BEGIN Records shown

-- ==== Sys2Proof/Certificates/Slice0/Obligations.lean ====
section
/-! DEFINITION. The statements for the provers. -/

open Sys2Proof Sys2Proof.Machine

/-- A step runs the command at the front of the queue. -/
def Obligations.StepRunsFront : Prop :=
  ∀ (s : State) (i : Instr) (rest : List Instr), s.pending = i :: rest → step s = exec i { s with pending := rest }

/-! ### Commands of CCP (R605). `s.accepts code p r arr t` says that the device runs and that R600 lets the packet through to its command;
a hypothesis `(body… r t).status = 0` says that no row of the command's own table matches. Each clause then gives the whole next state:
the command's effect on `t`, then the reply. -/

/-- The SYS commands complete (R617, R618, R620 to R623, R625, R628); those that throttling pauses wait for the next work window
(R716). Model's choices in it: entries 5, 7, 200. -/
def Obligations.SysCommandsComplete : Prop :=
  ∀ (s t : State) (p : Pkt) (r : Req) (arr : Arrival), r.timed = false →
    (s.accepts 0x0100 p r arr t → exec (.sysPing p) s = .next (t.replied p arr 0
      (le 1 t.dstat ++ le 1 (t.strap.siteId + 16 * b01 t.strap.twinB) ++ le 8 t.st ++ le 4 t.nv.fw.version ++ le 4 t.nv.boots.toNat ++
        le 1 t.time.quality.code ++ [0, 0, 0] ++ r.body))) ∧
    (s.accepts 0x0101 p r arr t → exec (.sysSummary p) s = .next (t.replied p arr 0 (bodySysSummary r t).rest)) ∧
    (s.accepts 0x0102 p r arr t → (bodySysRole r t).status = 0 → exec (.sysRole p) s = .next
      ((t.store (fun c => if u8 r.body 0 = 0 then { c with role := some r.body } else { c with net := some r.body })).twinRecheck.replied p arr 0 [0, 0])) ∧
    (s.accepts 0x0103 p r arr t → (bodySysReset r t).status = 0 → exec (.sysReset p) s = .next
      ((t.replied p arr 0 [0, 0]).sysReset (u8 r.body 0 = 1))) ∧
    (s.accepts 0x0104 p r arr t → (bodySysSleep r t).status = 0 → exec (.sysSleep p) s = .next
      ((t.replied p arr 0 [0, 0]).sleepEnter (u16 r.body 0) (u64 r.body 8))) ∧
    (s.accepts 0x0105 p r arr t → (bodySysLogRead r t).status = 0 → exec (.sysLogRead p) s = .next
      (t.replied p arr 0 (bodySysLogRead r t).rest)) ∧
    (s.accepts 0x0106 p r arr t → (bodySysViolationRead r t).status = 0 → u8 r.body 0 = 1 → exec (.sysViolationRead p) s = .next
      (t.replied p arr 0 (bodySysViolationRead r t).rest)) ∧
    (s.accepts 0x0106 p r arr t → (bodySysViolationRead r t).status = 0 → u8 r.body 0 = 0 → bit (u8 r.body 1) 0 = true →
      exec (.sysViolationRead p) s = .next (({ t with hio := { t.hio with vlog := [], vread := t.hio.vseq } } : State).replied p arr 0
        (bodySysViolationRead r t).rest)) ∧
    (s.accepts 0x0106 p r arr t → (bodySysViolationRead r t).status = 0 → u8 r.body 0 = 0 → bit (u8 r.body 1) 0 = false →
      exec (.sysViolationRead p) s = .next (({ t with hio := { t.hio with vread :=
          match ((if u32 r.body 4 = 0 then t.hio.vlog else t.hio.vlog.dropWhile (fun v => decide (v.seq < u32 r.body 4))).take 64).getLast? with
          | some v => max t.hio.vread v.seq
          | none => t.hio.vread } } : State).replied p arr 0 (bodySysViolationRead r t).rest)) ∧
    (s.accepts 0x0107 p r arr t → (bodySysFwUpdate r t).status = 0 → u8 r.body 0 = 2 → exec (.sysFwUpdate p) s = .next
      ((t.modFw (fun f => { f with armed := true })).replied p arr 0 (t.modFw (fun f => { f with armed := true })).fwReply)) ∧
    (s.accepts 0x0107 p r arr t → (bodySysFwUpdate r t).status = 0 → u8 r.body 0 = 3 → exec (.sysFwUpdate p) s = .next
      (t.replied p arr 0 t.fwReply)) ∧
    (s.accepts 0x0107 p r arr t → (bodySysFwUpdate r t).status = 0 → u8 r.body 0 ≤ 1 → bit (u8 r.body 2) 0 = false →
      let d := sub r.body 16 (u16 r.body 12)
      let o := if u32 r.body 8 = 0 then d else (match t.nv.fw.transfer with | some x => x.bytes | none => []) ++ d
      exec (.sysFwUpdate p) s = .next ((t.modFw (fun f => { f with
        transfer := some { kind := u8 r.body 0, id := if u8 r.body 0 = 0 then 0 else u8 r.body 1, gen := u32 r.body 4, bytes := o }
        alt := if u8 r.body 0 = 0 ∧ u32 r.body 8 = 0 then none else f.alt
        done := none })).replied p arr 0 (bodySysFwUpdate r t).rest)) ∧
    (s.accepts 0x0107 p r arr t → (bodySysFwUpdate r t).status = 0 → u8 r.body 0 ≤ 1 → bit (u8 r.body 2) 0 = true →
      let d := sub r.body 16 (u16 r.body 12)
      let o := if u32 r.body 8 = 0 then d else (match t.nv.fw.transfer with | some x => x.bytes | none => []) ++ d
      let u := t.modFw (fun f => { f with transfer := none, done := some (o.length, crc32c o) })
      exec (.sysFwUpdate p) s = .next ((if u8 r.body 0 = 0 then
          u.modFw (fun f => { f with alt := some (u32 o 8, u32 o 24), armed := false })
        else u.credential (u8 r.body 1) (o.take (o.length - 4))).replied p arr 0 (bodySysFwUpdate r t).rest)) ∧
    (∀ x ∈ [(0x0101, Instr.sysSummary p), (0x0105, .sysLogRead p), (0x0106, .sysViolationRead p), (0x0107, .sysFwUpdate p)],
      s.sys.mode = .run → s.takes p.via = true → 4 ≤ p.raw.length → p.code = x.1 → (s.received p).intake p = (.run r, some arr, t) →
      t.paused = true → r.pauses = true →
      exec x.2 s = .next { t with ccp := { t.ccp with delayed := t.ccp.delayed ++ [(p, arr, r)] } })

/-- The TIME commands complete (R90, R115, R117, R118, R120): untimed ones at once, TIME_CAPTURE by taking a launch slot. Model's choices in it:
entries 100, 103. -/
def Obligations.TimeCommandsComplete : Prop :=
  ∀ (s t : State) (p : Pkt) (r : Req) (arr : Arrival),
    (s.accepts 0x0201 p r arr t → r.timed = false → (bodyTimeSet r t).status = 0 →
      let v := t.pendEnd
      (v.time.pend = none → exec (.timeSet p) s = .next
        ((withSel (fun u => ((u.stepClock (u64 r.body 0)).modTime (fun x => { x with attack := false })).setQuality .free) v).replied
          p arr 0 [0, 0])) ∧
      (∀ w, v.time.pend = some w → exec (.timeSet p) s = .next
        ((withSel (fun u => ((u.modTime (fun x => { x with sel := some w.src, pend := none })).stepClock ((u.st : Int) + w.offset).toNat).setQuality
          .locked) v).replied p arr 0 [0, 0]))) ∧
    (∀ w, t.time.pend = some w → t.el < w.endAt → t.pendEnd = t) ∧
    (s.accepts 0x0202 p r arr t → r.timed = false → (bodyTimeSource r t).status = 0 → exec (.timeSource p) s = .next
      ((withSel (·.timeSourceTake r.body) t).replied p arr 0 [0, 0])) ∧
    (s.accepts 0x0203 p r arr t → r.timed = false → exec (.timeStatus p) s = .next (t.replied p arr 0 (bodyTimeStatus r t).rest)) ∧
    (s.accepts 0x0204 p r arr t → r.timed = true → (acceptTimed r t).status = 1 → exec (.timeCapture p) s = .next
      ((t.pushLaunch r).replied p arr 1 [0, 0]))

/-- The ALLOC commands complete (R164 to R169): a limit, policy, fallback table or release is taken, a query is answered, and targets take a launch
slot with their trailing moves. Model's choices in it: entries 141, 171, 172. -/
def Obligations.AllocCommandsComplete : Prop :=
  ∀ (s t : State) (p : Pkt) (r : Req) (arr : Arrival),
    (s.accepts 0x0301 p r arr t → r.timed = false → (bodyAllocLimit r t).status = 0 → exec (.allocLimit p) s = .next
      (((t.addLimits { since := t.st, limp := u32 r.body 0, lexp := u32 r.body 4, reserve := u32 r.body 8 }).store
        (fun c => { c with allocLimit := some r.body })).replied p arr 0 [0, 0])) ∧
    (s.accepts 0x0302 p r arr t → r.timed = false → (bodyAllocPolicy r t).status = 0 → exec (.allocPolicy p) s = .next
      ((if u8 r.body 0 = 0 then
          ({ t with alloc := { t.alloc with policyWas := t.wasNote t.alloc.policyWas t.nv.cfg.allocPolicy } } : State).store
            (fun c => { c with allocPolicy := some r.body })
        else
          ({ t with alloc := { t.alloc with feedersWas := t.wasNote t.alloc.feedersWas t.nv.cfg.allocFeeders } } : State).store
            (fun c => { c with allocFeeders := some r.body })).replied p arr 0 [0, 0])) ∧
    (s.accepts 0x0303 p r arr t → r.timed = false → (bodyAllocFallback r t).status = 0 → exec (.allocFallback p) s = .next
      ((if t.alloc.fallback then (t.store (fun c => { c with allocFallback := some r.body })).reshare
        else t.store (fun c => { c with allocFallback := some r.body })).replied p arr 0 [0, 0])) ∧
    (s.accepts 0x0304 p r arr t → r.timed = false → (bodyAllocStatus r t).status = 0 → u8 r.body 8 = 0 → exec (.allocStatus p) s = .next
      (t.replied p arr 0 (bodyAllocStatus r t).rest)) ∧
    (s.accepts 0x0304 p r arr t → r.timed = false → (bodyAllocStatus r (t.conflictSeen r)).status = 0 → u8 r.body 8 = 1 →
      exec (.allocStatus p) s = .next (((t.conflictSeen r).takeReport (reportOf r.body)).replied p arr 0 [0, 0])) ∧
    (s.accepts 0x0305 p r arr t → r.timed = false → (bodyAllocTargets r t).status = 0 → u8 r.body 8 = 2 → exec (.allocTargets p) s = .next
      ((t.allocRelease (u64 r.body 0)).replied p arr 0 [0, 0])) ∧
    (s.accepts 0x0305 p r arr t → r.timed = true → (acceptTargets r (t.conflictSeen r)).status = 1 →
      exec (.allocTargets p) s = .next ((((t.conflictSeen r).allocAccept r.launch r.body).pushLaunch r).replied p arr 1 [0, 0]))

/-- The GROUP and PHASE commands complete (R257, R292 to R298). -/
def Obligations.GroupCommandsComplete : Prop :=
  ∀ (s t : State) (p : Pkt) (r : Req) (arr : Arrival), r.timed = false →
    (s.accepts 0x0401 p r arr t → (bodyGroupConfig r t).status = 0 → exec (.groupConfig p) s = .next
      (((t.store (fun c => { c with group := Vector.ofFn (fun (h : Fin 8) => if h = r.g then some r.body
          else c.group[h].map (fun o => if u8 r.body 0 = 0xFF || u8 o 0 != u8 r.body 0 then o else 0xFF :: o.drop 1)) })).modLoop r.g
        (fun l => { l with vout := none, iout := none, vin := none })).replied p arr 0 [0, 0])) ∧
    (s.accepts 0x0402 p r arr t → (bodyGroupEnable r t).status = 0 → exec (.groupEnable p) s = .next
      ((if u8 r.body 0 = 2 then t.startGroup r.g else t.modProt r.g (fun x => { x with permit := u8 r.body 0 == 1 })).replied p arr 0 [0, 0])) ∧
    (s.accepts 0x0403 p r arr t → (bodyGroupSetpoint r t).status = 0 → exec (.groupSetpoint p) s = .next
      ((t.setpointTake r.g (u8 r.body 0 == 1) (bit (u8 r.body 1) 0) (i32 r.body 4) (i32 r.body 8)).replied p arr 0 (bodyGroupSetpoint r t).rest)) ∧
    (s.accepts 0x0404 p r arr t → (bodyGroupStop r t).status = 0 → t.groups[r.g].pwm.test = false → exec (.groupStop p) s = .next
      ((t.stopGroup r.g (u8 r.body 0) 0).1.replied p arr 0 (bodyGroupStop r t).rest)) ∧
    (s.accepts 0x0404 p r arr t → (bodyGroupStop r t).status = 0 → t.groups[r.g].pwm.test = true → exec (.groupStop p) s = .next
      ((t.pwmStop r.g).replied p arr 0 (bodyGroupStop r t).rest)) ∧
    (s.accepts 0x0405 p r arr t → exec (.groupStatus p) s = .next (t.replied p arr 0 (bodyGroupStatus r t).rest)) ∧
    (s.accepts 0x0406 p r arr t → t.isRetired r.target = false → exec (.phaseRetire p) s = .next
      ((t.chargeAs 1 r.target 0x41 t.st true).replied p arr 0 [0, 0])) ∧
    (s.accepts 0x0407 p r arr t → (bodyPhaseRestore r t).status = 0 → exec (.phaseRestore p) s = .next
      (((t.clearHistory r.target).unretire r.target).replied p arr 0 [0, 0])) ∧
    (s.accepts 0x0408 p r arr t → (bodyGroupFaultRead r t).status = 0 → exec (.groupFaultRead p) s = .next
      ((if t.groupRecs[r.g].recs = [] then t.free.2 else t).replied p arr 0 (bodyGroupFaultRead r t).rest))

/-- FAULT_READ, FAULT_CLEAR and RESOURCE_LIST complete (R299 to R301). -/
def Obligations.FaultCommandsComplete : Prop :=
  ∀ (s t : State) (p : Pkt) (r : Req) (arr : Arrival), r.timed = false →
    (s.accepts 0x1101 p r arr t → exec (.faultRead p) s = .next (t.replied p arr 0 (bodyFaultRead r t).rest)) ∧
    (s.accepts 0x1102 p r arr t → (bodyFaultClear r t).status = 0 → exec (.faultClear p) s = .next
      ((whenDo (bit (u8 r.body 0) 0) (fun u => (u.modProt r.g (fun x => { x with laneFault := false, pending := none })).toOff r.g 0)
        (whenDo (bit (u8 r.body 0) 1) (fun u =>
            if tType r.target = 1 && ((u.clearHistory r.target).gPort r.g).isNone then
              (u.clearHistory r.target).modProt r.g (fun x => { x with retries := [] })
            else u.clearHistory r.target)
          (whenDo (bit (u8 r.body 0) 2) (·.restoreResource r.target) t))).replied p arr 0 [0, 0])) ∧
    (s.accepts 0x1103 p r arr t → exec (.resourceList p) s = .next (t.replied p arr 0 (bodyResourceList r t).rest))

/-- The PWM and LOOP commands complete (R213 to R218, R253 to R258). -/
def Obligations.StageCommandsComplete : Prop :=
  ∀ (s t : State) (p : Pkt) (r : Req) (arr : Arrival), r.timed = false →
    (s.accepts 0x0501 p r arr t → (bodyPwmWrite r t).status = 0 → u8 r.body 0 = 1 → exec (.pwmWrite p) s = .next
      (((t.modSlot (tIndex r.target) (fun x => { x with shadow := comparesOf r.body })).pickTaken (tIndex r.target)).replied p arr 0 [0, 0])) ∧
    (s.accepts 0x0501 p r arr t → (bodyPwmWrite r t).status = 0 → u8 r.body 0 = 0 →
      let u := t.store (fun c => { c with pwm := c.pwm.set r.g (some r.body) })
      let v := (if u.groups[r.g].pwm.test && decide (u8 r.body 1 = 0) then u.pwmStop r.g else u).modPwm r.g
        (fun w => { w with test := decide (u8 r.body 1 = 1) })
      exec (.pwmWrite p) s = .next ((forNums (v.gSlots r.g) v (fun w k => (if w.tripEn r.g k && !t.tripEn r.g k then
        w.modSlot k (fun x => { x with trips := [], tripRun := 0, tripRunWas := 0, tripped := false }) else w).pickTaken k)).replied
          p arr 0 [0, 0])) ∧
    (∀ (u : State) (k : Nat), (∀ x, (u.slot k).pick = some x → x.tick ≠ u.fine) → u.pickTaken k = u) ∧
    (s.accepts 0x0502 p r arr t → (bodyPwmLoadall r t).status = 0 → exec (.pwmLoadall p) s = .next
      ((if t.groups[r.g].pwm.running then t.loadAll r.g false else t.pwmStart r.g).replied p arr 0 (bodyPwmLoadall r t).rest)) ∧
    (s.accepts 0x0503 p r arr t → exec (.pwmCalStatus p) s = .next (t.replied p arr 0 (bodyPwmCalStatus r t).rest)) ∧
    (s.accepts 0x0601 p r arr t → (bodyLoopParam r t).status = 0 → exec (.loopParam p) s = .next
      ((t.store (fun c => if u8 r.body 0 = 0 then { c with loop0 := c.loop0.set r.g (some r.body) }
        else if u8 r.body 0 = 1 then { c with loop1 := c.loop1.set r.g (some r.body) }
        else { c with loop2 := c.loop2.set r.g (some r.body) })).replied p arr 0 [0, 0])) ∧
    (s.accepts 0x0602 p r arr t → (bodyLoopProfile r t).status = 0 → exec (.loopProfile p) s = .next
      (((t.store (fun c => { c with profile := c.profile.set r.g (some r.body) })).modLoop r.g
        (fun l => { l with limits := limitsOf r.body })).replied p arr 0 [0, 0])) ∧
    (s.accepts 0x0603 p r arr t → (bodyLoopTrace r t).status = 0 → u8 r.body 0 = 2 →
      exec (.loopTrace p) s = .next ((if bit (u8 r.body 1) 0 then t.modLoop r.g (fun l => { l with
        sat := 0, clMax := 0, effMax := 0, effMin := none, super := 0, cReplans := 0, cClamps := 0, cArrests := 0
        cAbandoned := 0, clearSt := t.st }) else t).replied p arr 0 (bodyLoopTrace r t).rest)) ∧
    (s.accepts 0x0603 p r arr t → (bodyLoopTrace r t).status = 0 → u8 r.body 0 = 0 → exec (.loopTrace p) s = .next
      (((if t.groups[r.g].loop.lats = [] then t.free.2 else t).modLoop r.g (fun l => { l with latLost := false })).replied p arr 0
        (bodyLoopTrace r t).rest)) ∧
    (s.accepts 0x0603 p r arr t → (bodyLoopTrace r t).status = 0 → u8 r.body 0 = 1 → exec (.loopTrace p) s = .next
      (((if t.groups[r.g].loop.replans = [] then t.free.2 else t).modLoop r.g (fun l => { l with replanLost := false })).replied p arr 0
        (bodyLoopTrace r t).rest))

END Records shown

▶ **Problem description**
Each line in the listing above that contains "bodyGroupSetpoint" should be copied.

▶ **Answer section**
    (s.accepts 0x0403 p r arr t → (bodyGroupSetpoint r t).status = 0 → exec (.groupSetpoint p) s = .next
      ((t.setpointTake r.g (u8 r.body 0 == 1) (bit (u8 r.body 1) 0) (i32 r.body 4) (i32 r.body 8)).replied p arr 0 (bodyGroupSetpoint r t).rest)) ∧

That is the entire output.